Entries supplied
/-- Tamper (R300, R318 to R324): an input's change starts its debounce, whose end at the active polarity opens the
tamper and at the other closes it; a pulse input takes a level that PLS_DEB samples have shown, and its leading
edge counts a pulse or its reference volume by the input's mode, one faster than PLS_MAX_HZ raising
PULSE_OVERRATE; a bypass window's end leaves its shortfall, and opens or closes the source where the reference
volume sufficed to judge it; an acknowledgement clears the named latches and shows those left. -/
def Obligations.TamperInputs : Prop :=
  ∀ (s : State) (j : Job) (tag n samples : Nat) (level leading : Bool), n < 2 →
    ((debOf s n).raw ≠ level → exec (.tamperInputChange n level) s = .next (settle (modDeb n (fun d =>
        { d with raw := level, sinceTick := s.time.d04, sinceDt := s.time.dt.toNat }) s)))
    ∧ (counted s (debOf s n).sinceTick
        (msTicks (if n = 0 then (items s).tamper.magDebMs else (items s).tamper.caseDebMs)) = true →
      let u := modDeb n (fun d => { d with level := d.raw }) s
      let active := b2n (debOf s n).raw = (if n = 0 then (items s).tamper.magPol else (items s).tamper.casePol)
      exec (.tamperDebounceEnd n) s = .next (settle (
        if active then openTamper n (debOf s n).sinceDt (debOf s n).sinceTick u
        else closeTamper n (debOf s n).sinceDt (debOf s n).sinceTick 0 u)))
    ∧ (nth s.tamper.pls n ≠ level → (items s).tamper.plsDeb ≤ samples → sampledFor s (nth s.tamper.plsAt n) samples = true →
      let mode := at0 (items s).tamper.plsMode n
      exec (.pulseEdge n leading ⟨level, samples⟩) s = .next (settle (
        if leading = false ∨ mode = 0 then
          modTamper (fun t => { t with pls := put t.pls n level, plsAt := put t.plsAt n s.time.d04 }) s
        else raiseIf (((nth s.tamper.pulseAt n).map fun t => decide ((s.time.d04 - t) * (items s).tamper.plsMaxHz < 32768)).getD
            false) Src.pulseOverrate (modTamper (fun t =>
          { t with
            pls := put t.pls n level
            plsAt := put t.plsAt n s.time.d04
            pulseAt := put t.pulseAt n (some s.time.d04)
            refVol := if mode = 1 then (t.refVol + (items s).tamper.plsNl) % 2 ^ 64 else t.refVol
            pulse := if mode = 2 then upd t.pulse n (fun p => (p + 1) % 2 ^ 64) else t.pulse }) s))))
    ∧ ((items s).tamper.plsMode.contains 1 = true → counted s s.tamper.bypAt (secTicks (60 * (items s).tamper.bypWinMin)) = true →
      let now := (integNow s).volFwd.int + (integNow s).errVol.int
      let ref := s.tamper.refVol - s.tamper.bypRef
      let own := now - s.tamper.bypOwn
      let u := modTamper (fun t =>
        { t with bypAt := s.time.d04, bypRef := t.refVol, bypOwn := now, bypShort := ref - own }) s
      exec .bypassWindow s = .next (settle (
        if ref < (items s).tamper.bypMinNl then u
        else if (items s).tamper.bypTolPm * ref < (ref - own) * 1000 then openTamper 3 s.time.dt.toNat s.time.d04 u
        else closeTamper 3 s.time.dt.toNat s.time.d04 ((ref - own) / 1000000) u)))
    ∧ (runningJob s tag 9 1 = some j → jobActorOk j.desc j.actor = true →
      let left := (List.range 6).foldl (fun acc i =>
        acc + b2n (s.tamper.ack.testBit i && !((j.desc.arg 0).testBit i)) * 2 ^ i) 0
      exec (.tamperAck tag) s = .next (settle (engineEnds j.id { status := .done, result := left }
        (modTamper (fun t => { t with ack := left }) s))))

/-! ### Quoin and roles (chapters 13 and 14) -/

/-- Cipher jobs (R450 to R457, R473, Table 13.9): a job whose slot allows it and whose arguments fit computes what its
operation computes on its inputs with the slot's key, in the cycles of its blocks and mode: a result that checks
out ends DONE, or flagged with a stale mask, with the bytes out and the tag behind the payload, secret where the
slot says so; a tag that does not match ends CHECK_FAILED with nothing out, counted; a mismatch of the engine's
own check in some block stops the job, whose blocks before it count, REFUSED_POLICY with QFLAGS 2, is counted,
raises FI_DETECT and is alarm source 3. -/
def Obligations.CipherJobs : Prop :=
  ∀ (s : State) (j : Job) (tag : Nat) (fi : Option Nat), useRefused s j = false → cipherArgsOk s j = true →
    let n := j.desc.arg 0 % 32
    let p := j.desc.arg 1 % 2 ^ 16
    let sl := nth s.keys.slots n
    let mode := cipherMode s n (bits 5 5 (j.desc.arg 0))
    let ends := fun (op : Nat) =>
      let a := if op ≤ 2 then j.desc.arg 1 / 2 ^ 16 else 0
      let count := cipherBlocks op p a
      let ran := match fi with
        | some k => min k (count - 1)
        | none => count
      let x := cipherCycles mode ran s
      let u := noteStale (modCipher (fun c =>
        { c with
          blocks := c.blocks + BitVec.ofNat 32 ran, lastCycles := satNat 16 x.1
          jobsS := if mode = 0 then satInc c.jobsS else c.jobsS
          jobsM := if mode = 1 then satInc c.jobsM else c.jobsM }) x.2)
      let y := cipherResult op sl.key (inputBytes s j 0) (slice (inputBytes s j 1) 0 a)
        (slice (inputBytes s j 2) 0 p) ((tagLen (j.desc.arg 2)).getD 16)
      let stale := u.cipher.mask.stale
      let k := ceilDiv y.1.length 512
      let secret := sl.attr.outSecret && (op == 2 || op == 5 || (op == 3 && sl.attr.use.testBit 1))
      if fi.isSome = true then alarmBy 3 (raise Src.fiDetect (modCipher (fun c => { c with fi := satInc c.fi })
        (engineEnds j.id { status := .refusedPolicy, qflags := 2 } u)))
      else if y.2.2 = false then
        engineEnds j.id { status := .checkFailed, qflags := 8 * b2n stale, result := satNat 16 x.1 + mode * 2 ^ 16 }
          (modCipher (fun c => { c with tagFail := satInc c.tagFail }) u)
      else engineEnds j.id {
          status := if stale = true then .doneFlagged else .done, qflags := 8 * b2n stale
          result := satNat 16 x.1 + mode * 2 ^ 16 + (if y.2.1.isEmpty = true then 0 else k % 8) * 2 ^ 17
          out := if y.2.1.isEmpty = true then y.1 else padTo (k * 512) 0 y.1 ++ y.2.1 }
        (if secret = true then j.outs.foldl (fun t g => modGran g (fun x => { x with secret := true }) t) u else u)
    (runningJob s tag 13 1 = some j → exec (.ccmSeal tag fi) s = .next (settle (ends 1)))
    ∧ (runningJob s tag 13 2 = some j → exec (.ccmOpen tag fi) s = .next (settle (ends 2)))
    ∧ (runningJob s tag 13 3 = some j → exec (.ctr tag fi) s = .next (settle (ends 3)))
    ∧ (runningJob s tag 13 4 = some j → exec (.cbcEnc tag fi) s = .next (settle (ends 4)))
    ∧ (runningJob s tag 13 5 = some j → exec (.cbcDec tag fi) s = .next (settle (ends 5)))
    ∧ (runningJob s tag 13 6 = some j → exec (.cmacGen tag fi) s = .next (settle (ends 6)))
    ∧ (runningJob s tag 13 7 = some j → exec (.cmacVer tag fi) s = .next (settle (ends 7)))

/-- Key erasure and the entropy source (R463, R464, R468 to R473): ZEROIZE and every alarm that can reach Quoin erase
the slots their source names, a mismatch of the engine's check outside a job's command stopping what the engine
does first; an erase repeat leaves those that fail again; a RANDOM job takes its bytes or waits for them, and a
consumer that has waited 2 ms without a block is refused; raw bits are health-tested before they serve as samples,
start-up test or conditioned block, and a block goes to the mask expander where that is due, and else to the FIFO
and those that wait. -/
def Obligations.KeysAndEntropy : Prop :=
  ∀ (s : State) (j : Job) (tag i source ns reps failing since : Nat) (raw : List Bool) (want : AuthWait),
    let refused : JobResult := { status := .refusedPolicy, retryS := 1, qflags := 4 }
    (runningJob s tag 13 9 = some j → strictRefused s = false → exec (.zeroize tag ns reps) s = .next (settle
        (alarm 5 (j.desc.arg 0 % 2 ^ 24) true ns reps (engineEnds j.id {} s))))
    ∧ (alarmCan s source = true → source ≠ 3 →
      exec (.alarm source ns reps) s = .next (settle (alarm source (2 ^ 24 - 1) true ns reps s)))
    ∧ (s.lintel.mainOn = true → exec (.alarm 3 ns reps) s = .next (settle (abortLoads (alarm 3 (2 ^ 24 - 1) true ns reps
        (raise Src.fiDetect (modCipher (fun c => { c with fi := satInc c.fi }) ((onEngine s 13).foldl (fun t j =>
          engineEnds j.id { status := .refusedPolicy, qflags := 2 } t) s)))))))
    ∧ (s.keys.repeatMask ≠ 0 → exec (.eraseRepeat failing ns) s = .next (settle (modKeys (fun k =>
        { k with
          repeatMask := k.repeatMask &&& failing
          eraseNs := if k.repeatMask &&& failing = 0 then min ns 4095 else k.eraseNs }) s)))
    ∧ (runningJob s tag 14 1 = some j →
      (j.desc.arg 0 % 1024 ≠ 0 → j.desc.arg 0 % 1024 ≤ 512 → j.outs ≠ [] → j.mark = false →
        exec (.random tag) s = .next (settle (serveRandom { j with mark := true }
          (modJob j.id (fun x => { x with mark := true }) s))))
      ∧ (j.mark = true → passed s (max j.startedAt s.entropy.blockAt) (msTicks 2) = true → exec (.entropyWaitTimeout (.job tag)) s =
        .next (settle (engineEnds j.id refused s))))
    ∧ (i < 4 → (nth s.roles.sess i).want = some want → passed s want.since (msTicks 2) = true →
      let u := modRoles (fun r => { r with authLast := Status.refusedPolicy.code })
        (modSess i (fun y => { y with want := none }) s)
      exec (.entropyWaitTimeout (.port i)) s = .next (settle ((want.job.map fun id => engineEnds id refused u).getD u)))
    ∧ (s.link.reqWait = some since → passed s (max since s.entropy.blockAt) (msTicks 2) = true →
      exec (.entropyWaitTimeout .link) s = .next (settle (modLink (fun l =>
        { l with st := if l.st = 2 then 1 else l.st, best := none, join := none, reqWait := none }) s)))
    ∧ (runningJob s tag 14 2 = some j → isSealed s = false → j.desc.arg 0 % 8192 ≠ 0 → j.desc.arg 0 % 8192 ≤ 4096 →
      j.outs ≠ [] → raw.length = j.desc.arg 0 % 8192 → exec (.rawSamples tag raw) s = .next (settle (engineEnds j.id
        { out := (List.range (ceilDiv raw.length 8)).map fun i => packBits 8 ((raw.drop (8 * i)).take 8) }
        (takeRaw raw s).1)))
    ∧ (s.entropy.running = true → (winOf s .entropy).fenced = false → s.lintel.mainOn = true →
      raw.length = 1024 → exec (.startupTestPass raw) s = .next (settle (if (takeRaw raw s).2 = true then
        modEntropy (fun e => { e with startupOk := true }) (takeRaw raw s).1 else (takeRaw raw s).1)))
    ∧ (sourceRuns s = true → exec (.healthTestFail raw) s = .next (settle (takeRaw raw s).1))
    ∧ (sourceRuns s = true → raw.length = (items s).keys.condRaw →
      let block := conditionBlock s raw
      let u := modEntropy (fun e => { e with condBlocks := e.condBlocks + 1 }) (takeRaw raw s).1
      let v := modEntropy (fun e => { e with fifo := e.fifo ++ block, blockAt := s.time.ticks }) u
      exec (.conditionedBlock raw) s = .next (settle (
        if (takeRaw raw s).2 = false then (takeRaw raw s).1
        else if maskDue u = true then seedMask block u
        else if u.entropy.startupOk = false then u
        else (v.fabric.jobs.filter fun j => j.desc.engine == 14 && j.desc.opcode == 1 && j.phase == .running
          && j.mark).foldl (fun t j => serveRandom j t) (serveAuth v))))
    ∧ (s.lintel.mainOn = true → 16 * (items s).keys.reseedBits ≤ s.cipher.mask.bits →
      exec .maskStale s = .next (settle (setLevel Src.maskStale true
        (modCipher (fun c => { c with mask := { c.mask with stale := true } }) s))))

/-- Sessions (R488 to R492, R501, R503): AUTH_BEGIN gives a challenge or waits for its random bytes, AUTH_FINISH with
the right response opens the session, SESSION_END ends it; the job forms end their jobs with the exchange's
status, the register forms are writes of AUTH_CTRL with the three action bits; idle and longest time, the age of a
challenge, the end of the last lockout and DEBUG_HOURS act when they have passed. -/
def Obligations.Sessions : Prop :=
  ∀ (s : State) (j : Job) (w : WriteCtx) (v : Word) (tag i : Nat) (c : Challenge),
    (runningJob s tag 13 0x10 = some j → authWaits s j = false →
      let x := authBegin j.actor.master (j.desc.arg 0 % 8) (bytesLE 4 (j.desc.arg 1) ++ bytesLE 4 (j.desc.arg 2))
        (some j.id) s
      exec (.authBegin (.job tag)) s = .next (settle (
        if x.2.1 = .done then x.1 else engineEnds j.id { status := x.2.1, retryS := x.2.2 } x.1)))
    ∧ (runningJob s tag 13 0x11 = some j →
      let x := authFinish j.actor.master ((inputBytes s j 0).take 16) false s
      exec (.authFinish (.job tag)) s = .next (settle (engineEnds j.id
        { status := x.2.1, qflags := b2n (authKeyless s j.actor.master), out := x.2.2 } x.1)))
    ∧ (runningJob s tag 13 0x12 = some j → sessionOf j.actor.master = some i →
      exec (.sessionEnd (.job tag)) s = .next (settle (engineEnds j.id { status := .done } (endSession i s))))
    ∧ (WriteOpen s w (authCtrlAddr s) →
      let e := fun (bit : Nat) => writeEffect {} (writer s w) (place (authCtrlAddr s))
        (BitVec.ofNat 32 (v.toNat % 8 + 2 ^ bit)) (portRequest w.master s)
      let ends := fun (bit : Nat) => settle (answered (e bit).2 s w (authCtrlAddr s) (e bit).1)
      exec (.authBegin (.write w v)) s = .next (ends 8)
      ∧ exec (.authFinish (.write w v)) s = .next (ends 9)
      ∧ exec (.sessionEnd (.write w v)) s = .next (ends 10))
    ∧ (i < 4 → (nth s.roles.sess i).isOpen = true →
      (counted s (nth s.roles.sess i).lastAt (secTicks (items s).roles.sessIdleS) = true →
        exec (.sessionIdleTimeout i) s = .next (settle (endSession i s)))
      ∧ (counted s (nth s.roles.sess i).openedAt (secTicks (items s).roles.sessMaxS) = true →
        exec (.sessionMaxTimeout i) s = .next (settle (endSession i s))))
    ∧ (i < 4 → (nth s.roles.sess i).chal = some c → counted s c.at_ (secTicks (items s).roles.authChalS) = true →
      exec (.challengeExpiry i) s = .next (settle (modRoles (fun r =>
        { r with authState := if r.authState = 1 then 0 else r.authState })
        (modSess i (fun x => { x with chal := none }) s))))
    ∧ (anyLockout s = false → exec .lockoutEnd s = .next (settle (setLevel Src.authLockout false s)))
    ∧ ((items s).ports.debugHours ≠ 0 →
      counted s s.roles.debugSince (secTicks (3600 * (items s).ports.debugHours)) = true →
      exec .debugHoursExpiry s = .next (settle (modRoles (fun r => { r with debugExpired := true }) s)))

Exercise
Print only the lines from the top of the data above down to the line holding "tamper and at", inclusive.

Exercise output
/-- Tamper (R300, R318 to R324): an input's change starts its debounce, whose end at the active polarity opens the
tamper and at the other closes it; a pulse input takes a level that PLS_DEB samples have shown, and its leading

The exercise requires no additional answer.